Title: On Training Cross-Language Neural Information Retrieval Models
Location: CSIE R110
Speaker: Dr. Eugene Yang, Johns Hopkins University
Host: Prof. Yun-Nung Chen
Neural retrieval models have pushed the state-of-the-art retrieval effectiveness to another level in the last five years with the help of pretrained language models and large-scale training data, such as MS MARCO, consisting of millions of labeled query-passage pairs. Since they are primarily in English, monolingual English retrieval models benefit from utilizing such collections. However, because of language mismatches, creating neural retrieval models for searching documents with queries in a different language (cross-language information retrieval) cannot leverage such resources. In this talk, we will discuss the state-of-the-art training approaches and open challenges for neural cross-language information retrieval.

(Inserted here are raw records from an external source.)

-- ==== Sys2Proof/Machine/Copies.lean ====
section
/-! DEFINITION. Copies, streams and stage barriers (R238 to R253): the instructions of major 0x2C but the Collator's, and the
steps COPY_LANDING, COPY_COMPLETE and SBWAIT_TIMEOUT. -/

namespace Sys2Proof.Machine

/-! ## Channels -/

/-- A channel of a hart. -/
def Hart.chan (h : Hart) (c : Nat) : Channel := h.ch[c]?.getD {}
def Hart.setChan (h : Hart) (c : Nat) (x : Channel) : Hart := { h with ch := h.ch.setIfInBounds c x }
def State.setChan (s : State) (i c : Nat) (x : Channel) : State := s.setHart i ((s.hart i).setChan c x)

/-- R247: a stage barrier is held by a declared stream of a hart of the core. -/
def barHeld (s : State) (core b : Nat) : Bool :=
  (hartsOf core).any fun i => (s.hart i).ch.toList.any fun x => match x.stream with
    | some t => decide (t.sb0 ≤ b) && decide (b < t.sb0 + t.nslots)
    | none => false

/-- R250, R251, R298: a fault of a channel at an index. -/
def chanFault (c idx : Nat) (seq : W64) (t : TrapInfo) : TrapInfo :=
  { t with code := BitVec.ofNat 8 (c + 16 * (t.code.toNat % 16)), idx := idx, seq := seq, cf := true, hard := true }

/-! ## Stage barrier instructions (R243, R245) -/

def execSbinit (n : BitVec 5) (s : State) : Out :=
  let c := coreOf s.cur
  if barHeld s c n.toNat then s.trapMe (cause 0x06)
  else .next (releaseWaiters (s.setBar c n { s.bar c n with count := 0, st := .idle }) c n.toNat 2).pass

def execSbexpect (n : BitVec 5) (a : Reg) (s : State) : Out :=
  let c := coreOf s.cur
  let v := s.rx a
  if barHeld s c n.toNat || v = 0 || decide (2 ^ 31 ≤ v.toNat) then s.trapMe (cause 0x06)
  else
    let x := s.bar c n
    .next (s.setBar c n { x with
      count := x.count + v.setWidth 32, st := if x.st = .broken then .broken else .armed }).pass

def execSbcancel (n : BitVec 5) (s : State) : Out :=
  let c := coreOf s.cur
  if barHeld s c n.toNat then s.trapMe (cause 0x06) else .next (cancelBar s c n).pass

/-- R245: a barrier that is not complete or broken is tested once, or awaited. It goes behind the hart's queued progress adds, which
are releases (R90, R105). -/
def execSbwait (n : BitVec 5) (d a : Reg) (s : State) : Out :=
  if addPending s.me then .next s else
  match (s.bar (coreOf s.cur) n).st with
  | .complete => .next ((acquire s s.cur 3).write d 0)
  | .broken => .next (s.write d 2)
  | .idle | .armed =>
    if s.rx a = 0 then .next (s.write d 1) else .next (s.wait (.sbwait d n (s.rx a == ~~~0)))

/-- SBWAIT_TIMEOUT (R245): the cycles of a waiting `sbwait` have passed; a gated core counts none (R328), and one that is about to
be gated stays active (R330). -/
def execSbwaitTimeout (s : State) : Out :=
  let i := s.input.hart
  if s.hold.phase != .none || (s.core (coreOf i)).gatedNow then .next s else
  match (s.hart i).mode with
  | .waiting (.sbwait d _ false) _ => .next (wakeCore (s.setHart i ((s.hart i).finish d 1)) (coreOf i))
  | _ => .next s

/-! ## Copies (R239) -/

/-- R14, R264: the Spine copy in progress. -/
def Hart.spineCopy (h : Hart) : Option Frame :=
  h.frames.getLast?.bind fun f => match f.phase with
    | .snapCopy | .restoreCopy => some f
    | .idle | .inAdvance | .inAdjoint => none

/-- R14, R240, R253: the numbers of the copies of a channel that have not completed, the Spine's on channel 6 among them. -/
def Hart.pendingSeqs (h : Hart) (c : Nat) : List W64 :=
  (if c = 6 then h.spineCopy.toList.map Frame.seq else []) ++ (h.chan c).copies.map Copy.seq

/-- R240: a copy carrying `.ord` waits for the earlier copies of its channel. -/
def ordWaits (h : Hart) (c : Nat) (y : Copy) : Bool :=
  y.ord && (h.pendingSeqs c).any fun q => q != y.seq && (y.seq - q).toNat < 2 ^ 63

/-- R239: the checks of a copy before it is queued. -/
def copyCheck (s : State) (c : Nat) (ctl stamp : W64) : Option TrapInfo :=
  if fld ctl 63 48 ≠ 0 then some (cause 0x06)
  else if !ctlNostamp ctl && stamp.toNat % 8 ≠ 0 then some (cause 0x02 stamp)
  else if ctlSbv ctl && barHeld s (coreOf s.cur) (ctlBar ctl).toNat then some (cause 0x06)
  else if (s.me.chan c).stream.isSome then some (cause 0x06) else none

/-- R98: a command handed to an engine is a release at package scope, behind an implicit commit (R48). -/
def handOver (i : Instr) (s : State) (k : State → Out) : Out :=
  afterCommit i s fun s => if releaseReady s s.cur 3 then k (release s s.cur 3) else .next s

def execCpcopy (o : Bool) (c : BitVec 3) (d a b : Reg) (s : State) : Out :=
  let n := c.toNat
  let ctl := s.rx b
  let stamp := if ctlNostamp ctl then 0 else s.rx (b + 1)
  bindingFirst (.cpcopy o c d a b) s s.me.guarded <|
  match copyCheck s n ctl stamp with
  | some t => s.trapMe t
  | none =>
    if 16 ≤ (s.me.pendingSeqs n).length then .next s else
    handOver (.cpcopy o c d a b) s fun s =>
      let x := s.me.chan n
      let y : Copy :=
        { dst := s.rx d, src := s.rx a, ctl := ctl, stamp := stamp, seq := x.seq + 1, ord := o
          space := spaceOf s s.cur, ctx := s.me.tag }
      .next (s.setChan s.cur n { x with seq := x.seq + 1, copies := x.copies ++ [y] }).pass

/-! ### Landings (R239 to R241, R244, R250) -/

/-- The engine of a hart's copies and streams may move (R252, R372). -/
def copiesMove (s : State) (i : Nat) : Bool :=
  let h := s.hart i
  s.hold.phase == .none && (s.core (coreOf i)).gate == .active && h.mode != .free && !h.chStopped

/-- R241: source bytes of an overlapping copy: a byte that the copy has overwritten reads as it was or as it is. -/
def pickSaved (s : State) (y : Copy) (va : W64) (bs : List Byte) : List Byte :=
  if y.saved.isEmpty then bs else bs.mapIdx fun j b =>
    match y.saved.find? fun p => p.1 = va.toNat + j with
    | some p => if Config.newer s.ticks j then b else p.2
    | none => b

/-- R241: source bytes that a landing at `va` of `k` bytes is about to overwrite. -/
def saveBytes (s : State) (i : Nat) (y : Copy) (va : W64) (l : Loc) (k : Nat) : KMap Byte :=
  let old := engineRead s (dieOf i) l k
  (List.range k).foldl (init := y.saved) fun m j =>
    let a := va.toNat + j
    if y.src.toNat ≤ a ∧ a < y.src.toNat + ctlLen y.ctl ∧ ¬ m.any (·.1 = a) then kput m a (old.getD j 0) else m

/-- R250: the region check of byte `va` of a range that starts at `base` (R393). -/
def outOfRegion (base va : W64) : Bool := decide (va.toNat < base.toNat) || decide (regionEnd base.toNat ≤ va.toNat)

/-- R363: the bytes of a piece below its first poisoned byte. -/
def cleanPart (s : State) (d : Nat) (va : W64) (l : Loc) (k : Nat) : Except TrapInfo Nat :=
  match enginePoison s d l k with
  | none => .ok k
  | some e =>
    let at' := match l with
      | .spad _ o => e.addr - o
      | .mem pa => e.addr - pa
      | .fabric .. => 0
    if at' = 0 then .error (poisonTrap va e) else .ok at'

/-- The number of the request for `k` bytes of the source from byte `x` of a copy on, of that for the destination, and of the
stamp's. -/
def readNumber (x k : Nat) : Nat := 4 * (128 * x + k)
def writeNumber (x k : Nat) : Nat := 4 * (128 * x + k) + 1
def stampNumber : Nat := 2
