def execChsave (a : Reg) (s : State) : Out :=
  saveArea (.chsave a) a .store (320 * s.me.chdepth) s fun s =>
    let t := writeRange s s.cur (spaceOf s s.cur) (s.rx a) (bytesOf (s.me.frames.flatMap Frame.words))
    .next (modKept t t.cur fun k => { k with frames := s.me.frames }).pass

/-- R272: the schedule, the tallies and the signature entries written after `act` actions; none where the sequence is
shorter. -/
def replay (sigcheck : Bool) : Nat → Sched → List Nat → Nat → Option (Sched × List Nat × Nat)
  | 0, p, l, g => some (p, l, g)
  | n + 1, p, l, g => match p.next silentSteps with
    | none => none
    | some (a, p') => replay sigcheck n p'.settled (tallyAction l a) (match a with
        | .advance k => if sigcheck && decide (g ≤ k + 1) then k + 2 else g
        | .snap _ => if sigcheck then max g 1 else g
        | _ => g)

/-- R271: a phase from its code. -/
def phaseOf : Nat → Option Phase
  | 0 => some .idle
  | 1 => some .inAdvance
  | 2 => some .inAdjoint
  | 3 => some .snapCopy
  | 4 => some .restoreCopy
  | _ => none

/-- R267, R271: the repairs in progress: the target that the frame names, and behind it the interrupted RESTORE of the schedule
where that is another slot. -/
def repairsOf (rep : Bool) (slot k : Nat) (p : Sched) (slots : List (Bool × Nat)) : List (Nat × Nat) :=
  if !rep then [] else
  match p.next silentSteps with
  | some (.restore j, _) => if j = slot then [(slot, k)] else [(slot, k), (j, (slots.getD j (false, 0)).2)]
  | _ => [(slot, k)]

/-- R272: the slots' words of a frame. -/
def frameCells (w : List W64) : List Nat := piecesOf 32 ((w.drop 8).take 32)

/-- R271, R272: the phase of a frame that has no reserved field nonzero and no reserved phase. -/
def framePhase (w : List W64) : Option Phase :=
  let z := fun i => w.getD i 0
  if fld (z 1) 58 48 ≠ 0 || fld (z 2) 31 24 ≠ 0 || fld (z 3) 63 32 ≠ 0 || fld (z 5) 63 62 ≠ 0
    || (frameCells w).any (fun c => c / 2 ^ 24 % 128 ≠ 0) then none
  else phaseOf (fld (z 1) 63 61)

/-- R272: a frame with its descriptor; none where its act is beyond the length of the sequence. -/
def frameOf (sp : Space) (seq : W64) (w : List W64) (ph : Phase) (d : ChainDesc) : Option Frame := do
    let z := fun i => w.getD i 0
    let cells := frameCells w
    let act := fld (z 1) 47 0
    let r ← replay d.sigcheck act (Sched.start d.n d.s) [0, 0, 0, 0] 0
    let slots := cells.map fun c => (c.testBit 31, c % 2 ^ 24)
    return { desc := z 0, d := d, phase := ph, lvalid := (z 1).getLsbD 60, act := act, mism := BitVec.ofNat 32 (fld (z 2) 63 32)
             live := fld (z 2) 23 0, cvstart := fld (z 3) 31 0, cont := z 4, reps := BitVec.ofNat 32 (fld (z 5) 31 0)
             sx2 := z 6, sx4 := z 7, slots := slots, sched := r.1, tally := r.2.1, signed := r.2.2
             repairs := repairsOf ((z 1).getLsbD 59) (fld (z 5) 61 56) (fld (z 5) 55 32) r.1 slots
             seq := seq, space := sp }

/-- R272, R305: frames read, the outermost first: each is checked, and then names its descriptor in the context's address
space. -/
def framesOf (s : State) (i : Nat) : Nat → List W64 → Except TrapInfo (List Frame)
  | 0, _ => .ok []
  | n + 1, l => do
    let sp := userSpace s i
    match framePhase (l.take 40) with
    | none => .error (chainTrap 3)
    | some ph =>
      match leavesRegion (l.getD 0 0) 64 with
      | some v => .error (cause 0x06 v)
      | none =>
      let bs ← readRange s i sp false (l.getD 0 0) 64
      match frameOf sp ((s.hart i).chan 6).seq (l.take 40) ph (chainDescOf (wordsOf 8 bs)) with
      | none => .error (chainTrap 3)
      | some f =>
        let r ← framesOf s i n (l.drop 40)
        return f :: r

/-- R270, R305: the frames in place; the innermost is held until the return where the trap was at a Spine point. -/
def holdFrames (l : List Frame) : List Frame :=
  match l.getLast? with
  | none => []
  | some f => l.dropLast ++ [{ f with held := match f.phase with
      | .inAdvance | .inAdjoint => false
      | _ => true }]

def execChload (a : Reg) (s : State) : Out :=
  let va := s.rx a
  let n := s.me.chdepth
  saveArea (.chload a) a .load (320 * n) s fun s =>
    let s := homeRange s s.cur (spaceOf s s.cur) va (320 * n)
    match readRange s s.cur (spaceOf s s.cur) false va (320 * n) with
    | .error t => s.trapMe t
    | .ok bs =>
      let w := wordsOf (40 * n) bs
      let s := (List.range n).foldl (fun s j => homeRange s s.cur (userSpace s s.cur) (w.getD (40 * j) 0) 64) s
      match framesOf s s.cur n w with
      | .error t => s.trapMe t
      | .ok l =>
        let kept := (keptOf s s.cur s.me.tag.toNat).frames
        let l := if kept.flatMap Frame.words = w then kept else l
        .next (s.setMe { s.me with frames := holdFrames l }).pass

end Sys2Proof.Machine
end

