/-- BUCKET_START: a bucket of the running command that has neither run nor failed; a failure starts no further one, and at most four
run at once. -/
def bucketStart (s : State) (d f j : Nat) : State :=
  match (s.fifo d f).run with
  | none => s
  | some r =>
    if !enginesMove s || r.rejected || r.done.contains j || r.failed == some j
      || (!r.begun j && (r.failed.isSome || decide (4 ≤ ((List.range r.buckets.length).filter r.begun).length))) then s else
    match r.buckets[j]? with
    | none => s
    | some b => runBucket s d f r j b

def execBucketStart (s : State) : Out := .next (bucketStart s s.input.die s.input.queue s.input.index)

/-! ## Completion (R255, R257) -/

/-- R255: a result entry. -/
def resultEntry (c : ColCmd) (status idx : Nat) : W64 :=
  bitAt 63 true ||| at64 56 (idx % 64) ||| at64 48 status ||| (c.addr &&& 0xFFFFFFFFFFFF)

/-- R257: the stamp of a command, when it can be written. -/
def writeStamp (s : State) (c : ColCmd) (v : W64) : ElemOut := do
  if (leavesRegion c.stampa 8).isSome then .error (.trap (cause 0x06 c.stampa)) else
  let p ← (locate s c.hart c.space true .store c.stampa).mapError .trap
  pieceWrite s c.hart p.loc (toLE 8 v.toNat) c.asked 0 c.stampa

/-- R257: cause 3 of a posted command. -/
def postUi (s : State) (f : Nat) (u : Option (Nat × BitVec 32 × W64)) : State :=
  match u with
  | none => s
  | some (i, tag, a) => uiEvent s i tag 3 f (a &&& 0xFFFFFFFFFFFF)

/-- R257: a result entry posted, or left waiting for room. -/
def postResult (s : State) (d f : Nat) (e : W64) (u : Option (Nat × BitVec 32 × W64)) : State :=
  let x := s.fifo d f
  if x.results.length < 8 then postUi (s.setFifo d f { x with results := x.results ++ [e] }) f u
  else s.setFifo d f { x with waiting := [(e, u)] }

/-- COLLATOR_COMPLETION: a command that is rejected, failed or done posts its completion. -/
def commandDone (s : State) (d f : Nat) : State :=
  let x := s.fifo d f
  match x.run with
  | none => s
  | some r =>
    if !enginesMove s || (List.range r.buckets.length).any r.begun
      || !(r.rejected || r.failed.isSome || (List.range r.buckets.length).all fun j => r.done.contains j) then s else
    let c := r.cmd
    let n := x.count + 1
    let freed := s.setFifo d f { x with run := none, count := n }
    let status := if r.rejected then 2 else if r.failed.isSome then 1 else 0
    let u := if c.hasUi then some (c.hart, c.ctx, c.addr) else none
    let post := fun (t : State) (lost : Bool) =>
      if c.hasRes || lost then
        postResult t d f (resultEntry c (if lost && status == 0 then 3 else status) (r.failed.getD 0)) u
      else postUi t f u
    if c.hasStamp && c.stampa.toNat % 8 == 0 then match writeStamp freed c n with
      | .ok t => post (forget t c.asked) false
      | .error (.trap _) => post (forget freed c.asked) true
      | .error h => waitRun s d f r h
    else post freed false

def execCollatorCompletion (s : State) : Out := .next (commandDone s s.input.die s.input.queue)

/-- RESULT_ENTRY_POST: a result entry that waited for room. -/
def execResultEntryPost (s : State) : Out :=
  let d := s.input.die
  let f := s.input.queue
  let x := s.fifo d f
  match x.waiting with
  | [] => .next s
  | (e, u) :: r =>
    if !enginesMove s || 8 ≤ x.results.length then .next s
    else .next (postUi (s.setFifo d f { x with results := x.results ++ [e], waiting := r }) f u)

end Sys2Proof.Machine
end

Eugene Yang is a visiting research scientist at the Human Language Technology Center of Excellence (HLTCOE) at Johns Hopkins University. His recent works focus on multilingual and cross-language information retrieval with particular interests in training approaches and retrieval efficiency analysis. Eugene also co-organizes the TREC NeuCLIR track since 2022. Before joining HLTCOE, Eugene received his Ph.D. from Georgetown University, where he worked on High Recall retrieval for electronic Discovery with Ophir Frieder and David D. Lewis.